/-- A well-formed command keeps the invariant. -/
theorem State.Inv.exec {i : Instr} (h : s.Inv) (hpass : s.pass = .idle) (htask : s.task = .none)
    (hwf : i.wellFormed = true) (hexec : exec i s = .next t) : t.Inv := by
  cases hi : bufferCommand i with
  | true => exact h.frame hpass (exec_buffer_frame hi hexec) (exec_buffer_admits hi htask hexec)
  | false =>
    have hraise (e : Status) (v : Value) : (s.raise e v).Inv :=
      h.frame hpass (s.raise_frame e v) (htask ▸ Life.admits_none s.life)
    cases i with
    | refresh =>
      obtain ⟨hturn, ⟨-, rfl⟩ | ⟨cfg, buf, hlife, rfl⟩⟩ := execRefresh_cases hexec
      · exact hraise _ _
      · exact h.startPass hlife hturn htask
    | config pol on dly digs segs =>
      obtain ⟨-, ⟨e, v, rfl⟩ | ⟨hlife, hcheck, hlines, rfl⟩⟩ := execConfig_cases hexec
      · exact hraise _ _
      · exact h.construct hlife (configOf_legal hwf hcheck fun l hl => (hlines l hl).1)
    | _ => cases hi

/-- An atomic step of a command in progress keeps the invariant. -/
theorem State.Inv.resumeTask (h : s.Inv) (hpass : s.pass = .idle) (htask : s.task ≠ .none) : (resumeTask s).Inv := by
  refine h.frame hpass (resumeTask_frame s) ?_
  obtain ⟨hadmits, -⟩ := h.lifecycle.admits
  cases hlife : s.life with
  | unconstructed => rw [hlife] at hadmits; exact absurd hadmits htask
  | constructed cfg buf =>
    rw [hlife] at hadmits
    obtain ⟨hrange, -⟩ := resumeTask_inRange hadmits
    exact hrange
end

/-- Settles O52: the invariant asks nothing of the ports and the turn, and each of the five moves keeps it. -/
theorem stepKeepsInvariant : Obligations.StepKeepsInvariant := by
  unfold Obligations.StepKeepsInvariant
  intro s t hinv h
  obtain ⟨u, hu, hmove⟩ := step_moves h
  replace hinv := hu.inv hinv
  obtain ⟨d, p, hpass, hphase⟩ | ⟨hpass, htask, rfl⟩ | ⟨-, -, rfl⟩ | ⟨hpass, htask, e, v, rfl⟩ |
    ⟨hpass, htask, i, hwf, hexec⟩ := hmove
  · exact hinv.phase hpass hphase
  · exact hinv.resumeTask hpass htask
  · exact hinv
  · exact hinv.frame hpass (u.raise_frame e v) (htask ▸ Life.admits_none u.life)
  · exact hinv.exec hpass htask hwf hexec

/-- Settles O51: every field of the reset state is empty. -/
theorem resetMeetsInvariants : Obligations.ResetMeetsInvariants := by
  unfold Obligations.ResetMeetsInvariants
  refine ⟨⟨by decide, ⟨.nil, nofun⟩, .nil, rfl, rfl, ⟨rfl, rfl, rfl, rfl⟩⟩, trivial⟩

end Sys2Proof.Machine
end
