/-- Derived from R230: the invariant holds after reset, in every valid configuration. -/
def Obligations.ResetMeetsInvariant : Prop :=
  State.reset.Inv ∧ ∀ cfg : Config, cfg.Valid → (State.ofConfig cfg).Inv

/-- R230: the reset values the spec gives (`fbuf` it leaves unspecified), in every configuration. -/
def Obligations.ResetStateValues : Prop :=
  ∀ cfg : Config,
    (State.ofConfig cfg).ptr = 0 ∧
    (State.ofConfig cfg).duty = List.replicate cfg.n 0 ∧
    (State.ofConfig cfg).flen = 0 ∧
    framerState (State.ofConfig cfg) = .idle ∧
    (State.ofConfig cfg).run = .running ∧
    observe (State.ofConfig cfg) = { tx := none, dutyWe := false, dutyOut := List.replicate cfg.n 0 } ∧
    mapRead (State.ofConfig cfg) 0 = cfg.deviceId ∧
    mapRead (State.ofConfig cfg) 1 = BitVec.ofNat 8 cfg.n ∧
    State.reset = State.ofConfig State.reset.cfg

/-- Derived from R20 and R143: no step writes the configuration, so the map bytes 0 and 1 never change. -/
def Obligations.ConfigurationNeverWritten : Prop :=
  ∀ s t : State, step s = .next t →
    t.cfg = s.cfg ∧ mapRead t 0 = mapRead s 0 ∧ mapRead t 1 = mapRead s 1

/-- R27: only CANCEL sets STOPPED, only RESET sets RUNNING; while STOPPED a cycle without RESET changes no state; the reset
value is RUNNING. -/
def Obligations.RunStateChanges : Prop :=
  (∀ s t : State, step s = .next t →
    (s.run = .running →
      (t.run = .stopped ↔ (nextInput s).rst = false ∧ (nextInput s).cancel = true)) ∧
    (s.run = .stopped → (t.run = .running ↔ (nextInput s).rst = true)) ∧
    (s.run = .stopped → (nextInput s).rst = false →
      t.ptr = s.ptr ∧ t.duty = s.duty ∧ t.fbuf = s.fbuf ∧ t.flen = s.flen ∧ t.run = s.run)) ∧
  (∀ cfg : Config, (State.ofConfig cfg).run = .running)

/-- R185: a STOPPED cycle without RESET changes no state and gives no output, whatever it is offered; only RESET leaves
STOPPED. -/
def Obligations.StoppedCycleIsInert : Prop :=
  ∀ s : State, s.cfg.Valid → s.run = .stopped →
    ((nextInput s).rst = false →
      step s = .next { s with
        tx := none, dutyWe := false, driverCalls := [], inputs := s.inputs.tail } ∧
      ∃ t, step s = .next t ∧ observe t = { tx := none, dutyWe := false, dutyOut := s.duty }) ∧
    (∀ t, step s = .next t → t.run = .running → (nextInput s).rst = true)

/-- Derived from R183: a cycle with no token and no read changes no state of the block. That an empty list of inputs is such a
cycle is the model's choice (notes/assumptions/3.md). -/
def Obligations.QuietCycleChangesNothing : Prop :=
  ∀ s : State, s.Inv → nextInput s = CycleInput.quiet →
    step s = .next { s with tx := none, dutyWe := false, driverCalls := [], inputs := s.inputs.tail }

/-- Derived from R22, R28, R106 and, for the count of bytes, R85, R120, R127: outside RESET the duty file changes only in a
cycle that sets `duty_we`, and such a cycle is a RUNNING one without CANCEL that had at least `2N` bytes, those of an open
frame and those of its drain; a cycle without `duty_we` made no driver call. That State keeps the calls is the model's choice
(notes/assumptions/9.md). -/
def Obligations.DutyChangesOnlyByWrduty : Prop :=
  ∀ s t : State, s.Inv → step s = .next t → (nextInput s).rst = false →
    (t.dutyWe = false → t.duty = s.duty ∧ t.driverCalls = []) ∧
    (t.dutyWe = true → s.run = .running ∧ (nextInput s).cancel = false ∧
      2 * s.cfg.n ≤ s.flen + (dataBytes (nextInput s).rx).length)

/-- Derived from R21, R143: in DRAIN a RUNNING cycle without RESET or CANCEL whose frame is not 1 byte long moves the pointer
by its READ alone. -/
def Obligations.PointerMovesOnlyByRead : Prop :=
  ∀ s : State, s.Inv → s.run = .running → s.cfg.framing = .drain →
    (nextInput s).rst = false → (nextInput s).cancel = false → (dataBytes (nextInput s).rx).length ≠ 1 →
    ∃ t, step s = .next t ∧ t.ptr = if (nextInput s).rd then s.ptr + 1 else s.ptr

/-- Derived from R182: a cycle sends a byte exactly when it is RUNNING, neither reset nor cancelled, and a read is pending. -/
def Obligations.ByteSentExactlyOnRead : Prop :=
  ∀ s t : State, step s = .next t →
    (t.tx ≠ none ↔ s.run = .running ∧ (nextInput s).rst = false ∧ (nextInput s).cancel = false ∧
      (nextInput s).rd = true)

/-- Derived from R106: a cycle that delivers one duty frame makes exactly the calls `set_duty(i, duty[i])`, `i = 0..N-1`, in
that order. That State keeps the calls is the model's choice (notes/assumptions/9.md). -/
def Obligations.DutyFrameCallsDriverInOrder : Prop :=
  ∀ (s : State) (bytes : List Byte) (rd : Bool),
    s.ReadyFor (CycleInput.plain (writeTokens s.cfg.framing bytes) rd) →
    bytes.length = 2 * s.cfg.n →
    ∃ t, step s = .next t ∧ t.driverCalls.map Prod.fst = List.range s.cfg.n ∧
      t.driverCalls.map Prod.snd = t.duty

/-! ### Runs -/

/-- R144: writing a duty frame twice leaves the duties of writing it once, each write sets `duty_we` in its own cycle, and a
DISCARD between them changes nothing. -/
def Obligations.DutyWriteIdempotent : Prop :=
  ∀ (s : State) (bytes other : List Byte) (rest : List CycleInput),
    s.Inv → s.run = .running → s.flen = 0 → bytes.length = 2 * s.cfg.n →
    other.length ≠ 1 → other.length ≠ 2 * s.cfg.n →
    ∃ v, v.length = s.cfg.n ∧
      (s.inputs = writeCycle s.cfg.framing bytes :: writeCycle s.cfg.framing bytes :: rest →
        trace 2 s = [{ tx := none, dutyWe := true, dutyOut := v }, { tx := none, dutyWe := true, dutyOut := v }]) ∧
      (s.inputs = writeCycle s.cfg.framing bytes :: writeCycle s.cfg.framing other ::
          writeCycle s.cfg.framing bytes :: rest →
        trace 3 s = [{ tx := none, dutyWe := true, dutyOut := v }, { tx := none, dutyWe := false, dutyOut := v },
          { tx := none, dutyWe := true, dutyOut := v }])

/-- Derived from R162 and R163: `k` read cycles stream the map from the pointer, modulo 256, and leave the pointer `k`
further on. -/
def Obligations.SequentialReadStreamsMap : Prop :=
  ∀ (k : Nat) (s : State) (rest : List CycleInput), s.Inv → s.run = .running →
    s.inputs = (ScriptLine.readTimes k).cycles s.cfg.framing ++ rest →
    trace k s = (List.range k).map (fun j =>
      { tx := some (mapRead s (BitVec.ofNat 8 ((s.ptr.toNat + j) % 256))), dutyWe := false, dutyOut := s.duty }) ∧
    ∃ t, stepN k s = .next t ∧ t.ptr = BitVec.ofNat 8 ((s.ptr.toNat + k) % 256)

/-- Derived from 95_test_vectors.md S1, R141, R160: writing a `2N`-byte frame and reading the map back from address 2 returns
exactly the written bytes, in the same order, in every configuration and both framing modes. -/
def Obligations.WriteThenReadRoundTrip : Prop :=
  ∀ (s : State) (bytes : List Byte) (rest : List CycleInput),
    s.Inv → s.run = .running → s.flen = 0 → bytes.length = 2 * s.cfg.n →
    s.inputs = assemble s.cfg.framing [.write bytes, .rseq 2 (2 * s.cfg.n)] ++ rest →
    (trace (2 * s.cfg.n + 2) s).map Obs.tx = none :: none :: bytes.map some

/-- Derived from R92: the macro `SETDUTY` sets the duties it names and leaves the pointer. -/
def Obligations.SetdutyMacroSetsDuties : Prop :=
  ∀ (s : State) (v : List Duty) (rest : List CycleInput),
    s.Inv → s.run = .running → s.flen = 0 → v.length = s.cfg.n →
    s.inputs = (ScriptLine.setduty v).cycles s.cfg.framing ++ rest →
    ∃ t, step s = .next t ∧ t.duty = v ∧ t.dutyWe = true ∧ t.ptr = s.ptr ∧ t.flen = 0 ∧ t.inputs = rest

/-- Derived from R235: in DRAIN a write that reaches the block in parts shorter than `2N` bytes never changes the duties. Each
part of one byte is a SETPTR of it; every other part leaves the pointer. -/
def Obligations.SplitDutyWriteKeepsDuties : Prop :=
  ∀ (s : State) (parts : List (List Byte)) (rest : List CycleInput),
    s.Inv → s.run = .running → s.cfg.framing = .drain → (∀ part ∈ parts, part.length < 2 * s.cfg.n) →
    s.inputs = parts.map (writeCycle .drain) ++ rest →
    ∃ t, stepN parts.length s = .next t ∧ t.duty = s.duty ∧ t.inputs = rest ∧
      t.ptr = parts.foldl (fun p part => if part.length = 1 then part.headD p else p) s.ptr ∧
      ∀ o ∈ trace parts.length s, o = { tx := none, dutyWe := false, dutyOut := s.duty }

/-- Derived from R121, R236: in DRAIN the write transactions of one drain are one frame, the concatenation of their bytes: one
DISPATCH of it (none if there is no byte), then the read service. What it does goes by the total length; so two 1-byte writes
are a WRDUTY when `N = 1` and otherwise a DISCARD, and a pointer write with a duty write is a DISCARD. -/
def Obligations.MergedWritesBecomeOneFrame : Prop :=
  ∀ (s : State) (writes : List (List Byte)) (rd : Bool), s.cfg.framing = .drain →
    s.ReadyFor (CycleInput.plain (writes.flatMap (writeTokens .drain)) rd) →
    (writes.flatten = [] → step s = service rd (cycleStart s)) ∧
    (writes.flatten ≠ [] →
      step s = andThen (dispatch (withFrame writes.flatten (cycleStart s))) (service rd)) ∧
    (∀ p, writes.flatten = [p] →
      ∃ t, step s = .next t ∧ t.ptr = (if rd then p + 1 else p) ∧ t.duty = s.duty ∧ t.dutyWe = false) ∧
    (writes.flatten.length = 2 * s.cfg.n →
      ∃ t, step s = .next t ∧ t.ptr = (if rd then s.ptr + 1 else s.ptr) ∧
        t.duty = dutyOperands s.cfg.n writes.flatten ∧ t.dutyWe = true) ∧
    (writes.flatten.length ≠ 1 → writes.flatten.length ≠ 2 * s.cfg.n →
      ∃ t, step s = .next t ∧ t.ptr = (if rd then s.ptr + 1 else s.ptr) ∧ t.duty = s.duty ∧ t.dutyWe = false) ∧
    (∀ p q, writes = [[p], [q]] →
      ∃ t, step s = .next t ∧ t.ptr = (if rd then s.ptr + 1 else s.ptr) ∧
        (s.cfg.n = 1 → t.duty = [dutyOf p q] ∧ t.dutyWe = true) ∧
        (s.cfg.n ≠ 1 → t.duty = s.duty ∧ t.dutyWe = false)) ∧
    (∀ p bytes, writes = [[p], bytes] → bytes.length = 2 * s.cfg.n →
      ∃ t, step s = .next t ∧ t.ptr = (if rd then s.ptr + 1 else s.ptr) ∧ t.duty = s.duty ∧ t.dutyWe = false)

/-- Derived from R240: one write of a register address and then `2N` duty bytes is discarded, in both framing modes. -/
def Obligations.PrefixedDutyWriteDiscarded : Prop :=
  ∀ (s : State) (reg : Byte) (bytes : List Byte), bytes.length = 2 * s.cfg.n →
    s.ReadyFor (writeCycle s.cfg.framing (reg :: bytes)) →
    ∃ t, step s = .next t ∧ t.ptr = s.ptr ∧ t.duty = s.duty ∧ t.flen = 0 ∧
      observe t = { tx := none, dutyWe := false, dutyOut := s.duty }

/-- Derived from R238: a duty frame between the READs of the two bytes of a duty tears the read: the high byte of the old
value, then the low byte of the new. -/
def Obligations.ReadAcrossWriteIsTorn : Prop :=
  ∀ (s : State) (i : Nat) (bytes : List Byte) (rest : List CycleInput),
    s.Inv → s.run = .running → s.flen = 0 → i < s.cfg.n → s.ptr.toNat = 2 + 2 * i →
    bytes.length = 2 * s.cfg.n →
    s.inputs = assemble s.cfg.framing [.readTimes 1, .write bytes, .readTimes 1] ++ rest →
    (trace 3 s).map Obs.tx = [s.duty[i]?.map dutyHi, none, bytes[2 * i + 1]?]

/-! ### Refinement and what is unobservable -/

/-- Derived from R126, R101, R106: the bounded storage and the saturating counter give the source's dispatch on the full byte sequence: after
collecting any `bytes` from an empty frame, the counter is their number up to `2N+1`, and DISPATCH does what their number
and the whole sequence say. That State keeps the driver calls of a WRDUTY, in index order, is the model's choice
(notes/assumptions/9.md). -/
def Obligations.BoundedFrameMatchesUnbounded : Prop :=
  ∀ (s : State) (bytes : List Byte), s.Inv → s.flen = 0 →
    ∃ t, drain (bytes.map Token.data) s = .next t ∧
      (bytes.length ≤ 2 * s.cfg.n → t.flen = bytes.length) ∧
      (2 * s.cfg.n < bytes.length → t.flen = 2 * s.cfg.n + 1) ∧
      dispatch t = .next
        (if bytes.length = 1 then { s with fbuf := t.fbuf, ptr := bytes.headD 0 }
         else if bytes.length = 2 * s.cfg.n then
           { s with
             fbuf := t.fbuf
             duty := Reference.pairs bytes
             dutyWe := true
             driverCalls := s.driverCalls ++ (List.range s.cfg.n).zip (Reference.pairs bytes) }
         else { s with fbuf := t.fbuf })

/-- Derived from R126, R160, R180: cycle by cycle the block does what the reference machine with an unbounded frame and a
register map as a sequence does, from startup on and on every input. -/
def Obligations.BlockRefinesReference : Prop :=
  (∀ (cfg : Config) (inputs : List CycleInput), cfg.Valid →
    Reference.Represents { State.ofConfig cfg with inputs := inputs } (Reference.Ref.start cfg inputs)) ∧
  (∀ (s : State) (a : Reference.Ref), s.Inv → Reference.Represents s a →
    ∃ t, step s = .next t ∧ Reference.Represents t (Reference.step a))

/-- Derived from R23: a byte of the frame storage at or above `flen` is never read: two states that differ only there take
steps to states that differ only there, and no run observes a difference. -/
def Obligations.UnreadStorageIsUnobservable : Prop :=
  ∀ s t : State, s.cfg.Valid → s.AgreeOnFrame t →
    (∃ s' t', step s = .next s' ∧ step t = .next t' ∧ s'.AgreeOnFrame t' ∧ observe s' = observe t') ∧
    ∀ k, trace k s = trace k t

/-- Derived from R54 and R208 (T1, T4): a write transaction to another device reaches no token, neither `DATA` nor `END`. The
function `deliver` is the model's choice, and so is its reading of T4 that such a transaction yields no `END` either
(notes/assumptions/17.md). -/
def Obligations.OtherDevicesTrafficInvisible : Prop :=
  ∀ (cfg : Config) (before after : List BusWrite) (w : BusWrite), w.addr ≠ cfg.i2cAddr →
    deliver cfg (before ++ w :: after) = deliver cfg (before ++ after)
end

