-- ==== Sys2Proof/Laws/PerInstr.lean ====
section
/-! SUPPORT. A statement about every operation as syntax, one lemma per constructor: the encoder writes a code that selects
some operation (spec/30_encoding.md R88, R90). -/

namespace Sys2Proof.Laws

/-- The decoder rejects no code the encoder writes for a well-formed operation. -/
def EncodeSelects.Statement (i : Instr) : Prop :=
  ∀ cfg : Config, cfg.Valid → i.wellFormed cfg = true → ∃ j, decode cfg (encode cfg i) = .instr j

theorem EncodeSelects.collect (b : Byte) : EncodeSelects.Statement (.collect b) := fun _ h _ =>
  ⟨_, decode_data h b⟩

theorem EncodeSelects.setptr (p : Byte) : EncodeSelects.Statement (.setptr p) := fun _ h _ =>
  ⟨_, decode_frame h (List.cons_ne_nil p [])⟩

theorem EncodeSelects.wrduty (v : List Duty) : EncodeSelects.Statement (.wrduty v) := fun cfg h hw => by
  refine ⟨_, decode_frame h fun he => ?_⟩
  have hl : 2 * v.length = 0 := by rw [← dutyBytes_length, he]; rfl
  have hn : v.length = cfg.n := by simpa [Instr.wellFormed] using hw
  have := h.1
  omega

theorem EncodeSelects.discard : EncodeSelects.Statement .discard := fun _ h _ =>
  ⟨_, decode_frame h (by simp)⟩

theorem EncodeSelects.read : EncodeSelects.Statement .read := fun _ h _ => ⟨_, decode_service h true⟩

theorem EncodeSelects.noread : EncodeSelects.Statement .noread := fun _ h _ => ⟨_, decode_service h false⟩

theorem EncodeSelects.cancel : EncodeSelects.Statement .cancel := fun _ h _ => ⟨_, decode_control h rfl⟩

theorem EncodeSelects.reset : EncodeSelects.Statement .reset := fun _ h _ => ⟨_, decode_control h rfl⟩

end Sys2Proof.Laws
end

+-------+

WHAT YOU NEED TO DO:
Find the string "Settles" in the entries above and return each line that holds it.

RESULT OF THE EXERCISE:
/-- Settles O52: the invariant asks nothing of the ports and the turn, and each of the five moves keeps it. -/
/-- Settles O51: every field of the reset state is empty. -/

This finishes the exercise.